Fuses ratings

[Bob Bruninga]

Very good concept.  DC distribution bus with load control devices to spread
the power.  I like it....

But one thing that is driving this is the legacy of 12v DC devices
throughout these RV and boat systems, so they still have to back convert to
12v DC at each and every load.

A clean-slate approach would not do it that way.  They might do it at 120
VAC and still save even more in the copper because even the main bus can be
1/10th the size.  Then all of the load devices can be conventional 120 VAC
and can operate equally on shore power or battery power.  With inverters now
being 95% efficient, it makes no sense to distribute any power at low
voltage DC.  And with CFL lighting that is a big part of the load. Etc.    

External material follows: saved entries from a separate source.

theorem execChartPortBeat_keeps (a1 : Nat) (a2 : List Byte) (s : State) : KeepsOut (True, s) (execChartPortBeat a1 a2 s) := by
  have h : Keeps (True, s) s := Keeps.refl _ _
  unfold execChartPortBeat
  repeat' first | with_reducible apply KeepsOut.next | with_reducible apply KeepsOut.ite | with_reducible exact h | (extract_lets +onlyGivenNames sx; clear_value (hsx : sx = _); subst hsx) | (with_reducible apply State.stageBytes_keeps) | (with_reducible apply State.claimCtx_keeps) | simp only [Keeps.any] | refine Keeps.core ?_ rfl rfl rfl rfl (fun _ => rfl) rfl | split

theorem execChartPortAbort_keeps (a1 : Nat) (s : State) : KeepsOut (True, s) (execChartPortAbort a1 s) := by
  have h : Keeps (True, s) s := Keeps.refl _ _
  unfold execChartPortAbort
  repeat' first | with_reducible apply KeepsOut.next | with_reducible exact h | (with_reducible apply State.portAbandon_keeps)

theorem execChartPortTimeout_keeps (a1 : Nat) (s : State) : KeepsOut (True, s) (execChartPortTimeout a1 s) := by
  have h : Keeps (True, s) s := Keeps.refl _ _
  unfold execChartPortTimeout
  repeat' first | with_reducible apply KeepsOut.next | with_reducible apply KeepsOut.ite | with_reducible exact h | (with_reducible apply State.portAbandon_keeps) | (with_reducible apply State.reach_keeps) | split

theorem execStagingDataArrival_keeps (a1 : Nat) (a2 : List Byte) (s : State) : KeepsOut (True, s) (execStagingDataArrival a1 a2 s) := by
  have h : Keeps (True, s) s := Keeps.refl _ _
  unfold execStagingDataArrival
  repeat' first | with_reducible apply KeepsOut.next | with_reducible apply KeepsOut.ite | with_reducible exact h | (with_reducible apply State.stageBytes_keeps) | split

theorem execStagingComplete_keeps (a1 : Nat) (a2 : Bool) (s : State) : KeepsOut (True, s) (execStagingComplete a1 a2 s) := by
  have h : Keeps (True, s) s := Keeps.refl _ _
  unfold execStagingComplete
  repeat' first | with_reducible apply KeepsOut.next | with_reducible apply KeepsOut.ite | with_reducible exact h | (with_reducible apply State.setCtxState_keeps) | (with_reducible apply State.reject_keeps) | split

theorem execVerificationComplete_keeps (a1 : Nat) (s : State) : KeepsOut (True, s) (execVerificationComplete a1 s) := by
  have h : Keeps (True, s) s := Keeps.refl _ _
  unfold execVerificationComplete
  repeat' first | with_reducible apply KeepsOut.next | with_reducible apply KeepsOut.ite | with_reducible exact h | (with_reducible apply State.reject_keeps) | (with_reducible apply State.ldrDone_keeps) | (with_reducible apply State.setCtx_keeps) | (with_reducible apply State.setCtxState_keeps) | split

theorem execCommitStart_keeps  (s : State) : KeepsOut (True, s) (execCommitStart s) := by
  have h : Keeps (True, s) s := Keeps.refl _ _
  unfold execCommitStart
  repeat' first | with_reducible apply KeepsOut.next | with_reducible exact h | (extract_lets +onlyGivenNames sx; clear_value (hsx : sx = _); subst hsx) | (with_reducible apply State.switchesDue_keeps) | (with_reducible apply State.reject_keeps) | (with_reducible apply State.wr_keeps) | (with_reducible apply State.put_keeps) | (with_reducible apply State.setCtxState_keeps) | (with_reducible apply State.swtAbandon_keeps) | (with_reducible apply State.commitLand_keeps) | simp only [Keeps.any] | refine Keeps.core ?_ rfl rfl rfl rfl (fun _ => rfl) rfl | split

theorem execCommitComplete_keeps  (s : State) : KeepsOut (True, s) (execCommitComplete s) := by
  have h : Keeps (True, s) s := Keeps.refl _ _
  unfold execCommitComplete
  repeat' first | with_reducible apply KeepsOut.next | with_reducible apply KeepsOut.ite | with_reducible exact h | (with_reducible apply State.commitRest_keeps) | (with_reducible apply State.recordOrient_keeps) | (with_reducible apply State.startFull_keeps) | (with_reducible apply State.setCtxState_keeps) | (with_reducible apply State.setCtx_keeps) | (with_reducible apply State.portDone_keeps) | (with_reducible apply State.bump_keeps) | (with_reducible apply State.castJournal_keeps) | (with_reducible apply State.wr_keeps) | (with_reducible apply State.ldrDone_keeps) | with_reducible apply Keeps.ite | simp only [Keeps.any] | refine Keeps.core ?_ rfl rfl rfl rfl (fun _ => rfl) rfl | split

theorem execLdrCtrlLock_keeps (a1 : Master) (a2 : Word) (s : State) : KeepsOut (True, s) (execLdrCtrlLock a1 a2 s) := by
  have h : Keeps (True, s) s := Keeps.refl _ _
  unfold execLdrCtrlLock
  repeat' first | with_reducible apply KeepsOut.next | with_reducible exact h | (with_reducible apply State.access_keeps)
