theorem exec_pioSet (hb : b < 7) (hdev : s.sys.dev ≠ .off) (hreach : busReach m true (R.PIO_SET b) = true) :
    exec (.pioSet m b v) s = .next (State.answered m (s.latchAccess m 0 b v)) := by
  have halign : R.PIO_SET b % 4 = 0 := by simp only [R.PIO_SET]; omega
  rw [← State.regWrite_PIO_SET hb, ← State.access_of_reach v hdev halign hreach]
  exact if_pos hb

theorem exec_pioClr (hb : b < 7) (hdev : s.sys.dev ≠ .off) (hreach : busReach m true (R.PIO_CLR b) = true) :
    exec (.pioClr m b v) s = .next (State.answered m (s.latchAccess m 1 b v)) := by
  have halign : R.PIO_CLR b % 4 = 0 := by simp only [R.PIO_CLR]; omega
  rw [← State.regWrite_PIO_CLR hb, ← State.access_of_reach v hdev halign hreach]
  exact if_pos hb

theorem exec_pioTgl (hb : b < 7) (hdev : s.sys.dev ≠ .off) (hreach : busReach m true (R.PIO_TGL b) = true) :
    exec (.pioTgl m b v) s = .next (State.answered m (s.latchAccess m 2 b v)) := by
  have halign : R.PIO_TGL b % 4 = 0 := by simp only [R.PIO_TGL]; omega
  rw [← State.regWrite_PIO_TGL hb, ← State.access_of_reach v hdev halign hreach]
  exact if_pos hb

end

/-! ### Handovers -/

theorem State.setHand_mbx (s : State) (p : Nat) (h : Option Handover) : (s.setHand p h).mbx = s.mbx := rfl

/-- A handover takes effect at a bank-clock edge no earlier than the first one it could take (R691). -/
theorem handoverAt_edge (es : List Nat) : ∀ h, h % 4 = 0 → h ≤ handoverAt h es ∧ handoverAt h es % 4 = 0 := by
  induction es with
  | nil => exact fun h hmod => ⟨le_refl h, hmod⟩
  | cons e es ih =>
    intro h hmod
    unfold handoverAt
    split
    · obtain ⟨hle, hedge⟩ := ih ((e + 8 + 3) / 4 * 4) (Nat.mul_mod_left _ _)
      exact ⟨by omega, hedge⟩
    · exact ih h hmod

/-- PIN.ASSIGN by the host of a pin that no hardware check uses, to an owner other than the fabric: its handover waits (R690, R698). -/
theorem exec_pinAssign {s : State} {mb : Nat} (h : s.Serves mb spec_PIN_ASSIGN) (hfields : assignBad (s.msg mb) s = none)
    (hhost : (s.msg mb).sheet = none) (hfree : s.hand ((s.msg mb).n 2 7 0) = none) (howner : (s.msg mb).n 3 30 28 ≠ 2)
    (hroles : (rolesOf s.svy.recs).contains (s.pinFunc ((s.msg mb).n 2 7 0)) = false) :
    let c := s.msg mb
    let p := c.n 2 7 0
    let first := (s.stamp / 4 + 1) * 4
    let h := handoverAt first (s.pinEdges p)
    let v := if h = first then s else s.bump (R.PIO_COUNT 2)
    exec (.pinAssign mb) s =
      s.waits mb (v.setHand p (some ⟨h, c.n 3 30 28, 0, 0, c.n 3 7 0, c.n 3 21 20, c.b 3 31, c.id⟩)) [p] := by
  refine runCommand_wait h hfields ?_
  simp only [hhost, hfree, howner, hroles, Option.isSome_none, Bool.false_and, Bool.false_eq_true, if_false, ne_eq, not_false_eq_true, if_true,
    false_and]

/-- Settles O55: latch writes, handovers and the PIN commands (R687 to R701). -/
theorem pinsAndHandover : Obligations.PinsAndHandover := by
  unfold Obligations.PinsAndHandover
  refine ⟨?latches, ?commands, ?taken, fun h es => handoverAt_edge es h⟩
  case latches =>
    intro s m b v hb hdev a mine wrote denied
    refine ⟨fun hreach => ⟨fun hmine => ?_, fun hmine => ?_⟩, fun hreach => ⟨fun hmine => ?_, fun hmine => ?_⟩,
      fun hreach => ⟨fun hmine => ?_, fun hmine => ?_⟩⟩
    · rw [exec_pioSet hb hdev hreach, State.latchAccess_set hmine]
    · rw [exec_pioSet hb hdev hreach, State.latchAccess_denied 0 hmine]
    · rw [exec_pioClr hb hdev hreach, State.latchAccess_clear hmine]
    · rw [exec_pioClr hb hdev hreach, State.latchAccess_denied 1 hmine]
    · rw [exec_pioTgl hb hdev hreach, State.latchAccess_toggle hmine]
    · rw [exec_pioTgl hb hdev hreach, State.latchAccess_denied 2 hmine]
  case commands =>
    intro s mb
    dsimp only
    refine ⟨?status, ?read, ?write, ?assign, ?pad, ?counters⟩
    case status =>
      exact fun h hpin => congrArg Host.Outcome.next (runCommand_ans h (badIf_eq_none.mpr (decide_eq_false (by omega))) rfl)
    case read =>
      exact fun h hbank => congrArg Host.Outcome.next (runCommand_ans h (badIf_eq_none.mpr (decide_eq_false (by omega))) rfl)
    case write =>
      intro h hop hbank
      have hfields : badIf (decide ((s.msg mb).n 2 9 8 = 3) || decide (6 < (s.msg mb).n 2 2 0)) = none :=
        badIf_eq_none.mpr (by rw [decide_eq_false (by omega), decide_eq_false (by omega)]; rfl)
      refine ⟨fun hmine => ?_, fun hmine => ⟨fun hset => ?_, fun hclear => ?_, fun htoggle => ?_⟩⟩
      · exact congrArg Host.Outcome.next (runCommand_ans h hfields (if_pos (by rw [hmine]; rfl)))
      all_goals
        refine congrArg Host.Outcome.next (runCommand_ans h hfields ((if_neg (by rw [hmine]; decide)).trans ?_))
        dsimp only
      · rw [hset, ← word_or]; rfl
      · rw [hclear, ← word_clear]; rfl
      · rw [htoggle, ← word_xor]; rfl
    case assign =>
      exact fun h hfields hhost hfree howner hroles => exec_pinAssign h hfields hhost hfree howner hroles
    case pad =>
      intro h hpin hpull hwired
      refine congrArg Host.Outcome.next (runCommand_ans h (badIf_eq_none.mpr ?_) rfl)
      have hbus : (!(s.msg mb).b 3 16 && funcI2c (s.pinFunc ((s.msg mb).n 2 7 0))) = false := by
        rcases hwired with hwired | hwired
        · rw [hwired]; rfl
        · rw [hwired, Bool.and_false]
      rw [decide_eq_false (by omega), decide_eq_false hpull, hbus]
      rfl
    case counters =>
      intro h
      refine congrArg Host.Outcome.next (runCommand_ans h rfl ?_)
      simp only [State.counters_map]
  case taken =>
    intro s p x o hhand hopen v
    show execPinHandoverComplete p s = _
    unfold execPinHandoverComplete
    rw [hhand]
    dsimp only
    rw [State.bump_mbx, State.wr_mbx, State.setHand_mbx, State.reach_mbx, hopen]
    rfl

Shucks, since 330 VDC even saves another factor of 10 in copper, that woiuld
be best except for the main reason of broken connections initiating plazma
arcs...

Bob, WB4APR

-----Original Message-----
From: tacos-bounces+bruninga=nadn.navy.mil at amrad.org
[mailto:tacos-bounces+bruninga=nadn.navy.mil at amrad.org] On Behalf Of Mike
O'Dell
Sent: Wednesday, July 25, 2012 1:51 PM
To: Karl W4KRL
Cc: 'Tacos'
Subject: Re: Fuses ratings


fast and precise response is an advantage of the
"electronic fuses" now being used in "multiplexed
power systems".  the name is misleading because
it is the *control system* which is multiplexed.
the systems are based on the idea of a large DC
bus running the length of a boat or RV with taps
feeding electronic switching hubs. the drops for
switched loads come off those hubs instead of
doing the home-run back to a central distribution panel.
the system is controlled by a bus system - usually
some flavor of RS-485 - which has control panels
placed wherever they are wanted.

the power switching hubs can be programmed so that
each channel (varies from 2-16 in a hub) listens to
one or several switches (for N-way control), and
the overcurrent level and response curve for each
channel is likewise programmable up to some maximum
for the channel (usually enforced with a fuse, breaker,
or polyfuse).

some of the hubs have manual over-rides on circuits
so they can be switched even if there is a total
failure of the control system.

why add all this complexity just for switching
DC loads?  the first answer is "flexibility" to
move switches around and add additional control
stations very easily, but the *real* reason is
WEIGHT. a 60 foot bus of a 00 cable pair weights
appreciably less than all the home-run tails that
would be missing by just running to a nearby hub
on the centerline. This is a 12V or 24V system
and I-squared-R is *not* your friend and most of
those home-runs are (duplex or triplex) #12 or maybe #14
(and the wiring standards prohibit anything smaller than #16
for anything but very low current control signals).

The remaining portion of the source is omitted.